[Saved data entries]
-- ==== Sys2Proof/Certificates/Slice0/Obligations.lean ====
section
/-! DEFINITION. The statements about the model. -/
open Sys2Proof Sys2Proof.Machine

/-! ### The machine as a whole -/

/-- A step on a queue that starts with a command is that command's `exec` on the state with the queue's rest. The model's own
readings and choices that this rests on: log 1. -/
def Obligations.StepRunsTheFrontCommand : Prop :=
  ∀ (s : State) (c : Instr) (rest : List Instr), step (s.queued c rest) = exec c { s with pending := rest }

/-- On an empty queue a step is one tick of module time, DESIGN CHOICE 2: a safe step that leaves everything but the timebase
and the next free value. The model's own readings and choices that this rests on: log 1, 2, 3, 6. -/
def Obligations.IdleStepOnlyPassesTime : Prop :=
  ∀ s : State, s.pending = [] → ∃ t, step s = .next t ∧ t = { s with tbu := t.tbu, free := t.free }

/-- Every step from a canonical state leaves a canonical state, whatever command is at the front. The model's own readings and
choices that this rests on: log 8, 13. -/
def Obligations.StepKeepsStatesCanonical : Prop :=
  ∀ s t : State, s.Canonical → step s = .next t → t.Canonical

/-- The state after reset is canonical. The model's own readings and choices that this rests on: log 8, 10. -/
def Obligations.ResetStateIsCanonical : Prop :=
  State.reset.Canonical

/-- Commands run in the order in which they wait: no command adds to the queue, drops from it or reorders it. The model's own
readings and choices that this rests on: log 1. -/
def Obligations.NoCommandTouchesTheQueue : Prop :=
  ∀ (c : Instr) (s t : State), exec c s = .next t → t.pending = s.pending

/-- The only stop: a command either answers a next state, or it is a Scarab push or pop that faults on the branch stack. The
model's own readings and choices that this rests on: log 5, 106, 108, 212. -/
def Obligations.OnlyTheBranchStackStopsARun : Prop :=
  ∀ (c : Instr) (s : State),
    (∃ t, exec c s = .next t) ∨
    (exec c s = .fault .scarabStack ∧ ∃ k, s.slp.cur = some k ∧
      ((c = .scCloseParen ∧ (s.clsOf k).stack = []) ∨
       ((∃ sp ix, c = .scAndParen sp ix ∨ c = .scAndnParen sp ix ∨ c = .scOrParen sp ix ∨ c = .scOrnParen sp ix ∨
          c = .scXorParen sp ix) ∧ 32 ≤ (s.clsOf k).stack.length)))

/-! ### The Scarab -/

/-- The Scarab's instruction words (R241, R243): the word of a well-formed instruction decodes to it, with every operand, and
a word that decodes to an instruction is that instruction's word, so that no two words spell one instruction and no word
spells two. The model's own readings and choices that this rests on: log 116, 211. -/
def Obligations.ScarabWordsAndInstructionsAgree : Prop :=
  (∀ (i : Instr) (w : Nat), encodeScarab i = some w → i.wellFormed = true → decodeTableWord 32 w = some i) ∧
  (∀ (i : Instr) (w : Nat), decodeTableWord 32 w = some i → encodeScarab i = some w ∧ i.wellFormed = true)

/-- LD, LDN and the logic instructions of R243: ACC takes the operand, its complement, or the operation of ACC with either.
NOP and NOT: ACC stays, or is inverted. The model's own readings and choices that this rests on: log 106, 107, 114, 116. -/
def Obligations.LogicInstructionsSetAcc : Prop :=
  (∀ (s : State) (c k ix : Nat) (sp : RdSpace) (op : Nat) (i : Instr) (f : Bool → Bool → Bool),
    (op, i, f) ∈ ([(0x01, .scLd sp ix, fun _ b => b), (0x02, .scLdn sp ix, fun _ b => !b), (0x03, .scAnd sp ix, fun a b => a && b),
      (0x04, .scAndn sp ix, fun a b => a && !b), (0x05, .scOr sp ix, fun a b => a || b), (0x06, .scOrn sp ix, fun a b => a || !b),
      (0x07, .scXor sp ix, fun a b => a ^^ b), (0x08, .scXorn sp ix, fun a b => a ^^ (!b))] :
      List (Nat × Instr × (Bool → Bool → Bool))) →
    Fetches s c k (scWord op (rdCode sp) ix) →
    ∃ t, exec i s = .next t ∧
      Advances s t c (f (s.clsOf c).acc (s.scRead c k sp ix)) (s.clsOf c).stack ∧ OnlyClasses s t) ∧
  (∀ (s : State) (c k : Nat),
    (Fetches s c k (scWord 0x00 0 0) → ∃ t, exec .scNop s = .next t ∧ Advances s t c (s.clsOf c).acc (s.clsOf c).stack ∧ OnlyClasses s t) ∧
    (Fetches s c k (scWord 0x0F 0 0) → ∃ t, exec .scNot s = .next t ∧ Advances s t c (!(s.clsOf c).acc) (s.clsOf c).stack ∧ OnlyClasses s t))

...

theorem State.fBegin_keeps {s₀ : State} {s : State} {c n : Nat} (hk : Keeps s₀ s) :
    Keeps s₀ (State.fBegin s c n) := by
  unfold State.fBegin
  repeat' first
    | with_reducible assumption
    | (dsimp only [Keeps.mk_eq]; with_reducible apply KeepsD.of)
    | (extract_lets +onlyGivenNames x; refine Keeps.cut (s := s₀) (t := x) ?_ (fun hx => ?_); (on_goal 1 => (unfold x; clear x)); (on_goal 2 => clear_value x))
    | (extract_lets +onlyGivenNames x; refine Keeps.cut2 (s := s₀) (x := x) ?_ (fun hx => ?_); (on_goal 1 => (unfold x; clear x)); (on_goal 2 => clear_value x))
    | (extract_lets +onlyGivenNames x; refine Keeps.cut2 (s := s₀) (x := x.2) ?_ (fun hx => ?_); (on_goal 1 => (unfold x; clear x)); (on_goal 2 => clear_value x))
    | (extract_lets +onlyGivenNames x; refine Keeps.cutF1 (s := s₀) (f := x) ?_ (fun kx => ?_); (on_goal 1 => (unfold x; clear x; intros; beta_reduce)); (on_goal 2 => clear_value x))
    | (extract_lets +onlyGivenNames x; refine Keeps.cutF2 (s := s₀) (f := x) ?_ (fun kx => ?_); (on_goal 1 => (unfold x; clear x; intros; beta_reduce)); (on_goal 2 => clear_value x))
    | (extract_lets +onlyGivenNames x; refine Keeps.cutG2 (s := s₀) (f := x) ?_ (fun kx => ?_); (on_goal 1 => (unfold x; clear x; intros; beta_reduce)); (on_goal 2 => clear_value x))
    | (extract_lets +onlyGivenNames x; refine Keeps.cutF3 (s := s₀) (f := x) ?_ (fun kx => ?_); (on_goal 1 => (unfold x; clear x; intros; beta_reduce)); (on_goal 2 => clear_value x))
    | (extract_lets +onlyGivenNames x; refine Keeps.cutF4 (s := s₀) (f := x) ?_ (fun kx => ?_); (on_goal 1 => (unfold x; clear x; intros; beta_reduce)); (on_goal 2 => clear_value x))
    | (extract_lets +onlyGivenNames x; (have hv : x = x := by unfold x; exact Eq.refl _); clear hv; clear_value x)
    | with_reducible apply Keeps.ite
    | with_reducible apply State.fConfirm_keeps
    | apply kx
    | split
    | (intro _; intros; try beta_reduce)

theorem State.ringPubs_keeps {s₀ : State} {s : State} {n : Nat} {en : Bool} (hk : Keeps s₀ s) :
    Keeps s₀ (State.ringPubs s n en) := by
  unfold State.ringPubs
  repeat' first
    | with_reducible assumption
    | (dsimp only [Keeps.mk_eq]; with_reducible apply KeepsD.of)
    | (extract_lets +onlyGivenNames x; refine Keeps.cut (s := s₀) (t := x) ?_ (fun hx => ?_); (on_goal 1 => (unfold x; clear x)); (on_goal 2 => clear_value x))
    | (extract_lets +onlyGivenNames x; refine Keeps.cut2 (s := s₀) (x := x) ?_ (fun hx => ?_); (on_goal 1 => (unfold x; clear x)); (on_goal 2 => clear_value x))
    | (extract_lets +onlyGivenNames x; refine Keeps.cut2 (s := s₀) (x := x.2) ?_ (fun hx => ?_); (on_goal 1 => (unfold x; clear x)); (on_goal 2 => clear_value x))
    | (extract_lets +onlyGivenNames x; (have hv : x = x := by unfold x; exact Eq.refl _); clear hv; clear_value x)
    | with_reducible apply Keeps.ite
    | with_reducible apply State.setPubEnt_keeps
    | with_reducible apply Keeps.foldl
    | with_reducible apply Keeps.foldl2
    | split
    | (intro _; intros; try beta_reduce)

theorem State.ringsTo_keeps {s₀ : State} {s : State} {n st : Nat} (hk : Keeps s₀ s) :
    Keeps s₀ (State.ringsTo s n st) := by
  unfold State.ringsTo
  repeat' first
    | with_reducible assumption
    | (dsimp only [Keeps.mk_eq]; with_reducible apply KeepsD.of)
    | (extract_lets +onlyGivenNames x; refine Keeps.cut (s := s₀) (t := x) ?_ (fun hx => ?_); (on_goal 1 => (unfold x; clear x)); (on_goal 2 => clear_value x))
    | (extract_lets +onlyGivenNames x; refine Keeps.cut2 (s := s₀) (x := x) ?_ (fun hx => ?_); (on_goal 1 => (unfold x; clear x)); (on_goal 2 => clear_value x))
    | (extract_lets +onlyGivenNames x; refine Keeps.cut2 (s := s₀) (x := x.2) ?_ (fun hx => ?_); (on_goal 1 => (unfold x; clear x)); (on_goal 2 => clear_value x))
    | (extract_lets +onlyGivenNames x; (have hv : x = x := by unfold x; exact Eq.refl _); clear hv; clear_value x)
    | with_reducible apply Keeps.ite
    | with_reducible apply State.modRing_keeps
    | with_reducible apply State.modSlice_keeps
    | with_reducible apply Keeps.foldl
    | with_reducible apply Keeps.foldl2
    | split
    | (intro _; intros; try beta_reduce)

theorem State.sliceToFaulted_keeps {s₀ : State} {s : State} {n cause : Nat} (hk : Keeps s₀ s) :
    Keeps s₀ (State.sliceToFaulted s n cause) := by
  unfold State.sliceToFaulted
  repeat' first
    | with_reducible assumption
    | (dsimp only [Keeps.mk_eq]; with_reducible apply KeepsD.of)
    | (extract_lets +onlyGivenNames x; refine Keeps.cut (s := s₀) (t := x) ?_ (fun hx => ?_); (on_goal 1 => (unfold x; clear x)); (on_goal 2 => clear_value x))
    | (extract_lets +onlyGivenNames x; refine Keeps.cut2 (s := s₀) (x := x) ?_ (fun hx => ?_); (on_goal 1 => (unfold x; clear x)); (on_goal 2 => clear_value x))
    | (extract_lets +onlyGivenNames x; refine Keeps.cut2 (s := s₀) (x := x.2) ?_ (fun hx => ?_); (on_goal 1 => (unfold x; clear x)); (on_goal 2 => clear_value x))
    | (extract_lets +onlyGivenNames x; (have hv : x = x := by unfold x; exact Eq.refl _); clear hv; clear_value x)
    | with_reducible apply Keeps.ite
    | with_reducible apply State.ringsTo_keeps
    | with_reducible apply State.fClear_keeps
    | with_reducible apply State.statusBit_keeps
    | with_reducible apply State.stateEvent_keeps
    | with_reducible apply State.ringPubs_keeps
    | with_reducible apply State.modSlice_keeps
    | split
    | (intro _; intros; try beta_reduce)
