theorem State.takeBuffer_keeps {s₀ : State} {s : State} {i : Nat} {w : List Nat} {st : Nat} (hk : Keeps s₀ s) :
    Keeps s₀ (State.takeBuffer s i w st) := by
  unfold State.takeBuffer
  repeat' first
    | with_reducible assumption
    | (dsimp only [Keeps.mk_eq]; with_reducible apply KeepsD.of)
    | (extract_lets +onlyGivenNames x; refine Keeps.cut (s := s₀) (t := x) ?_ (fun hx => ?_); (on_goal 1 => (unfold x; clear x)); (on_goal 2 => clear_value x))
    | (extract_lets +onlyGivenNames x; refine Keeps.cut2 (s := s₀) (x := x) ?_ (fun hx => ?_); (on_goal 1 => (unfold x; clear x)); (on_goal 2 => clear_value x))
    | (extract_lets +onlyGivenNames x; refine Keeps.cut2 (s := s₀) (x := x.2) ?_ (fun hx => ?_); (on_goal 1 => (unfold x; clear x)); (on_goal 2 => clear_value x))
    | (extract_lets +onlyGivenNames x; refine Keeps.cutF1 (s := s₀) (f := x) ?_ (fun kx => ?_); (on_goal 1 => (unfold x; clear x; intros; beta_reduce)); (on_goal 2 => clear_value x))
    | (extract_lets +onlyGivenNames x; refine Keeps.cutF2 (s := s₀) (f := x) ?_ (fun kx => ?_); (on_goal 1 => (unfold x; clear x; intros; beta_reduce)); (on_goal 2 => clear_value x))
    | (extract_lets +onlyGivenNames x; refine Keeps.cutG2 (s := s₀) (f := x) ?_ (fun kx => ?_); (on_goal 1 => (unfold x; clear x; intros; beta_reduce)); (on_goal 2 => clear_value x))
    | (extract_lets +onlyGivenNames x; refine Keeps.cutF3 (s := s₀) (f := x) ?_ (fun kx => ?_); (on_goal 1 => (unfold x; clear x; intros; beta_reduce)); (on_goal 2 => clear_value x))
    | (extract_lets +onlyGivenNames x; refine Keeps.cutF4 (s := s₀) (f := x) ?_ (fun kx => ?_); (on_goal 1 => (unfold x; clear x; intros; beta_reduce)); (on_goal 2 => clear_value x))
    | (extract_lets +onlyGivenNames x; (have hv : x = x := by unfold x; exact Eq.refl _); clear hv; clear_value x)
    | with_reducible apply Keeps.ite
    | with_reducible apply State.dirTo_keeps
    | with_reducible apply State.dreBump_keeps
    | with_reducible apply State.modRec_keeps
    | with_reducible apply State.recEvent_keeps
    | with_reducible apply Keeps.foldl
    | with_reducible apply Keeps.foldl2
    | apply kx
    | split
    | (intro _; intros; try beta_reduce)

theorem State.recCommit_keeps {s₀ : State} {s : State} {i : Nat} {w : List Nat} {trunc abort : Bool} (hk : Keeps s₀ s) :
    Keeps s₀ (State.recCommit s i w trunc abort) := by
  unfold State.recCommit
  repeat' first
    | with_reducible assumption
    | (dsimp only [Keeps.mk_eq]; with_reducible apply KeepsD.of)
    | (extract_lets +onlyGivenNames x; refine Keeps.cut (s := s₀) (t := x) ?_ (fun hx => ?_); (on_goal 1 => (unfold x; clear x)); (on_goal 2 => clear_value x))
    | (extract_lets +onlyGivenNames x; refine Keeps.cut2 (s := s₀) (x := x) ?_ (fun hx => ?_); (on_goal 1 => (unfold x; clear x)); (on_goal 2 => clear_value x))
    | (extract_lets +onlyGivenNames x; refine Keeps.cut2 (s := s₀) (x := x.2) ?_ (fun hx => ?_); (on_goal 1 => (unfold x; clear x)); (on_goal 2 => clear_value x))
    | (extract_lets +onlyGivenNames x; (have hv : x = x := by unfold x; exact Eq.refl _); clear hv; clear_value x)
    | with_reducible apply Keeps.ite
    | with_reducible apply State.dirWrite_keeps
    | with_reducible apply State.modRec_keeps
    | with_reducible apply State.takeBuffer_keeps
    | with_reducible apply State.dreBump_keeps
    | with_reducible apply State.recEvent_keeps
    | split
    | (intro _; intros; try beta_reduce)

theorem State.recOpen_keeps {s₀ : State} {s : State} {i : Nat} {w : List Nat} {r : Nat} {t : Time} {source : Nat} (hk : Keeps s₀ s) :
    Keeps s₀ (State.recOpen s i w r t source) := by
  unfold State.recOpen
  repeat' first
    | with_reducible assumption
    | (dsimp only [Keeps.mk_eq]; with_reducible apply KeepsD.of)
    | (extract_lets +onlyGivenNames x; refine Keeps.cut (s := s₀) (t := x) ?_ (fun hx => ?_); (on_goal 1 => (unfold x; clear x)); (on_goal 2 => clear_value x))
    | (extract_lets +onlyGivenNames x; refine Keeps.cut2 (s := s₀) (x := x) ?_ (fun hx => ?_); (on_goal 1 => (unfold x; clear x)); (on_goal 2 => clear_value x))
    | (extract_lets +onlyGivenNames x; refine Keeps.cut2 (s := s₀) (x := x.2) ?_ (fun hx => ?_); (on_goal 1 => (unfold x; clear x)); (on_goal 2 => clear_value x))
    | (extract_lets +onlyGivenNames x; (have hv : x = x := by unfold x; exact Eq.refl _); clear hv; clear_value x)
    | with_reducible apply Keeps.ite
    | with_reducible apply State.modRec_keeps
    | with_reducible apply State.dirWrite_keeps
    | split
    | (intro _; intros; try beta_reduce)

### Aim of the task
Above are the records; copy exactly the lines from the line with "-- ==== Sys2Proof/Certificates/Slice0/Obligations.lean" through the line with "def Obligations.StepRunsTheFrontCommand : Prop", both included.

### Response to the task
-- ==== Sys2Proof/Certificates/Slice0/Obligations.lean ====
section
/-! DEFINITION. The statements about the model. -/
open Sys2Proof Sys2Proof.Machine

/-! ### The machine as a whole -/

/-- A step on a queue that starts with a command is that command's `exec` on the state with the queue's rest. The model's own
readings and choices that this rests on: log 1. -/
def Obligations.StepRunsTheFrontCommand : Prop :=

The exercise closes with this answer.